El locuaz Poriún enmudeció. Suplicó clemencia con la mirada, le pidió a ese misterioso emisario de la reina que salvara su insignificante vida. Solo en ese momento tuvo constancia de su verdadero valor, y eso le puso enfermo.
Por suerte, Lazanias alzó las manos en un gesto conciliador. En ese momento, los dos espías respiraron con alivio: era increíblemente fuerte, pero tenía un punto débil. Ahora sabían algo que podía salvar sus vidas.
-Mira, elfito-se burló ese repulsivo folladunas-, me vas a decir ahora mismo qué has venido a hacer aquí. ¿Sabías que la Palabra de Iblis nos deja comer infieles? No es una práctica muy extendida, pero los Altos Gestores dicen que está escrito. Pues bien, como no nos digas lo que queremos saber, este cerdo se va a convertir en nuestro desayuno, comida y cena.
Iuta esperó que estuviera de broma. Tuvo que contener una arcada que seguramente le habría costado parte de su sueldo.
¿Qué quieres saber? He llegado aquí como un viajero, para encontrar trabajo. Ahora, si nos tran…
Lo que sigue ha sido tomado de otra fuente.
/-- R70, R71: the checks of a FORCE in their order, each refusal with the edit number and no other change than the sending
port's queue, answers and reservation; and its effect: the records inside the span are freed, the new FORCED record
enters the list LIVE and APPLIED with both anchors from the raw store, the edit number is raised, the FORCED counter
rises, and the answer carries the record's start and length and the number absorbed. The engine, if IDLE, may then
grant. -/
def Obligations.ForceAddsARecord : Prop :=
  ∀ (s : State) (p : Port) (tag : Half) (lane : Byte) (a : EditArgs) (rest : List Entry) (L : LaneId),
    a.action = 3#8 → s.offers p (.whole tag lane (.edit a)) rest → lane.toNat = L.val →
    (s.lane L).state ≠ .closed →
    (a.conditional = 0#8 ∨ ∃ v, (s.port p).reservation = some v ∧ v.lane = L) →
    let l := s.lane L
    let lo := a.pos.toNat
    let len := a.length.toNat
    let hi := lo + len - 1
    let refused := fun (st : Status) =>
      exec (.editForce p tag lane a) s = .next (((s.took p rest).replied p tag lane st
        ([0x10#8, 0#8] ++ beBytes 4 l.edit ++ List.replicate 8 0#8)).modPort p fun q => { q with reservation := none })
    let badLength := len = 0 ∨ 1024 < len ∨ 4294967296 < lo + len
    let inside := fun (r : Record) => decide (lo ≤ r.start) && decide (r.last ≤ hi)
    let overlap := ∃ r ∈ l.list, r.start ≤ hi + 1 ∧ lo - 1 ≤ r.last ∧
      ¬(inside r = true ∧ r.state = .live ∧ r.disp = .applied)
    let kept := l.list.filter fun r => !inside r
    (badLength → refused .range) ∧
    (¬ badLength → lo = 0 ∨ lo - 1 < l.release → refused .tooLate) ∧
    (¬ badLength → 0 < lo → l.release ≤ lo - 1 → l.analysis ≤ hi + 1 → refused .range) ∧
    (¬ badLength → 0 < lo → l.release ≤ lo - 1 → hi + 1 < l.analysis → overlap → refused .overlap) ∧
    (¬ badLength → 0 < lo → l.release ≤ lo - 1 → hi + 1 < l.analysis → ¬ overlap →
      ((s.setList L kept).canTake L = false → refused .nospace) ∧
      ((s.setList L kept).canTake L = true →
        ∃ t : State, exec (.editForce p tag lane a) s = .next t.grant ∧
          (t.lane L).list = insertRecord
            { start := lo
              length := len
              kind := .forced
              origin := if p = .A then .portA else .portB
              state := .live
              disp := .applied
              ratio := 0
              before := some ((s.took p rest).anchorAt L (lo - 1))
              after := some ((s.took p rest).anchorAt L (hi + 1)) } kept ∧
          (t.lane L).edit = min (l.edit + 1) 4294967295 ∧
          (t.lane L).blocks = (l.editMark lo hi).blocks ∧
          (t.lane L).counters = l.counters.set 7 (min (l.counters[7] + 1) 4294967295) ∧
          (∀ M, M ≠ L → (s.lane M).sameButPoolFlags (t.lane M)) ∧
          (t.port p).reservation = none ∧
          (t.port p).answers = (s.port p).answers ++ [{
            tag := tag
            lane := lane
            status := .done
            payload := [0x10#8, 3#8] ++ beBytes 4 (min (l.edit + 1) 4294967295) ++ beBytes 4 lo ++ beBytes 2 len ++
              beBytes 2 (l.list.filter inside).length
            ofParked := false }] ∧
          (t.port (otherPort p)).reservation = Reservation.kept (s.port (otherPort p)).reservation (fun v =>
            v.lane == L && decide (lo ≤ l.lastOf (l.ord v.first)) && decide (v.first ≤ hi)) ∧
          t.store = s.store ∧ t.engine = s.engine ∧ t.lines = s.lines ∧ t.library = s.library ∧ t.tick = s.tick))

/-- R72, R73: the checks of a SPLICE about its centre, Ls positions to either side, and its effect: that of a FORCE with
kind SPLICE, except that an anchor at or beyond the analysis point is held absent and that the SPLICE counter rises. On a lane
whose drain has finished its analysis such an anchor is 0, the value of a position beyond the lane's last: that it is taken at
once is the model's reading (assumption log 20). -/
def Obligations.SpliceAddsARecord : Prop :=
  ∀ (s : State) (p : Port) (tag : Half) (lane : Byte) (a : EditArgs) (rest : List Entry) (L : LaneId) (w : WorkingCopy),
    a.action = 4#8 → s.offers p (.whole tag lane (.edit a)) rest → lane.toNat = L.val →
    (s.lane L).state ≠ .closed → (s.lane L).active = some w →
    (a.conditional = 0#8 ∨ ∃ v, (s.port p).reservation = some v ∧ v.lane = L) →
    let l := s.lane L
    let centre := a.pos.toNat
    let lo := centre - w.profile.ls
    let hi := centre + w.profile.ls
    let refused := fun (st : Status) =>
      exec (.editSplice p tag lane a) s = .next (((s.took p rest).replied p tag lane st
        ([0x10#8, 0#8] ++ beBytes 4 l.edit ++ List.replicate 8 0#8)).modPort p fun q => { q with reservation := none })
    let outside := centre < w.profile.ls ∨ 4294967295 < hi
    let inside := fun (r : Record) => decide (lo ≤ r.start) && decide (r.last ≤ hi)
    let overlap := ∃ r ∈ l.list, r.start ≤ hi + 1 ∧ lo - 1 ≤ r.last ∧
      ¬(inside r = true ∧ r.state = .live ∧ r.disp = .applied)
    let kept := l.list.filter fun r => !inside r
    let anchor := fun (pos : Nat) => if pos < l.analysis then some ((s.took p rest).anchorAt L pos)
      else if l.finished = true then some 0 else none
    (outside → refused .range) ∧
    (¬ outside → lo = 0 ∨ lo - 1 < l.release → refused .tooLate) ∧
    (¬ outside → 0 < lo → l.release ≤ lo - 1 → l.analysis + 16383 < hi → refused .range) ∧
    (¬ outside → 0 < lo → l.release ≤ lo - 1 → hi ≤ l.analysis + 16383 → overlap → refused .overlap) ∧
    (¬ outside → 0 < lo → l.release ≤ lo - 1 → hi ≤ l.analysis + 16383 → ¬ overlap →
      ((s.setList L kept).canTake L = false → refused .nospace) ∧
      ((s.setList L kept).canTake L = true →
        ∃ t : State, exec (.editSplice p tag lane a) s = .next t.grant ∧
          (t.lane L).list = insertRecord
            { start := lo
              length := 2 * w.profile.ls + 1
              kind := .splice
              origin := if p = .A then .portA else .portB
              state := .live
              disp := .applied
              ratio := 0
              before := anchor (lo - 1)
              after := anchor (hi + 1) } kept ∧
          (t.lane L).edit = min (l.edit + 1) 4294967295 ∧
          (t.lane L).blocks = (l.editMark lo hi).blocks ∧
          (t.lane L).counters = l.counters.set 6 (min (l.counters[6] + 1) 4294967295) ∧
          (∀ M, M ≠ L → (s.lane M).sameButPoolFlags (t.lane M)) ∧
          (t.port p).reservation = none ∧
          (t.port p).answers = (s.port p).answers ++ [{
            tag := tag
            lane := lane
            status := .done
            payload := [0x10#8, 4#8] ++ beBytes 4 (min (l.edit + 1) 4294967295) ++ beBytes 4 lo ++
              beBytes 2 (2 * w.profile.ls + 1) ++ beBytes 2 (l.list.filter inside).length
            ofParked := false }] ∧
          (t.port (otherPort p)).reservation = Reservation.kept (s.port (otherPort p)).reservation (fun v =>
            v.lane == L && decide (lo ≤ l.lastOf (l.ord v.first)) && decide (v.first ≤ hi)) ∧
          t.store = s.store ∧ t.engine = s.engine ∧ t.lines = s.lines ∧ t.library = s.library ∧ t.tick = s.tick))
-No-interumpió el fanático, acercando el cuchillo. El recaudador se estremeció, hizo el amago de escapar. Pero detrás tenía otro-. No te hagas el listo, que te hemos estado siguiendo. Y sabemos que estás siguiendo a alguien. Si nos dices por qué, igual hasta le dejamos ir.
-Dejadle ir y os lo diré-mintió: solo quería estudiarlos más detenidamente. Quizás si lo intentaba…
-No te creerás que nos lo vamos a tragar-intervino el traidor-. Iblis es grande, y sus palabras nos previenen de las mentiras de los sofistas.
Le fulminó con la mirada por un segundo, hasta que la retiró. Luego, volvió a dirigirse a su superior.
-¿Crees que sabe lo que significa «sofista»?
-No. Pero sí creo que tiene razón. En cuanto lo soltemos, vas a intentar matarnos.
-Vale. ¿Qué hacemos entonces?
-Lo que te he dicho. No juegues conmigo, y no te acerques un paso. Dinos lo que queremos saber.
-Está bien-accedió. Le tocaría improvisar-. Estoy siguiendo al asesino de un noble de la Corte, contratado por su hermano para cobrar la herencia. Ese conde era de los hombres de mayor confianza de la reina… y su asesinato ha sido a traición. Se hará justicia, tarde o temprano. Supongo que os envía Al Martak, o que queréis ascender en su repulsiva burocracia. Bien, ya tenéis vuestra respuesta: mi misión no os afecta para nada.
Poriún se preguntó, mientras cruzaba esos dedos sudorosos, si era verdad. Pronto halló una pregunta mucho más acuciante: si esos dos espías se lo creerían.
-Tiene sentido-admitió Iutrux-, pero muy rápido ha hablado.
-Sí. Yo creo que habría que presionarle un poco más.
-Tú te callas la puta boca-espetó. Al hacerlo, el recaudador sintió un tirón. Ese tipo estaba muerto de miedo, y la punta del cuchillo se acercaba cada vez más a su piel-. Pero, sí, tienes razón.
-Pues habrá que…
-Pues nos llevamos a este tío-le dijo directamente a Lazanias. Sus gestos de perro salvaje le desafiaban, pero el elfo ya se había tranquilizado-. Nos lo vamos a llevar hasta la entrada, listillo rosa. Y, si no nos dices nada hasta que la crucemos, lo matamos. Sin contemplaciones.
Arqueó la ceja. Poriún tragó saliva, le temblaron las rodillas. Se sentía como un objeto de negociación, como un elemento prescindible, intercambiable. En cualquier momento podía morir, y no importaría. Ese pensamiento no dejaba de martillear su cerebro.
-No tengo nada más que deciros-respondió Lazanias, con firmeza-. Ya os he contado todo.
-Pues invéntate una mentira creativa-propuso el bardeño, sonriendo con fiereza-. Que me la crea yo… y mis superiores.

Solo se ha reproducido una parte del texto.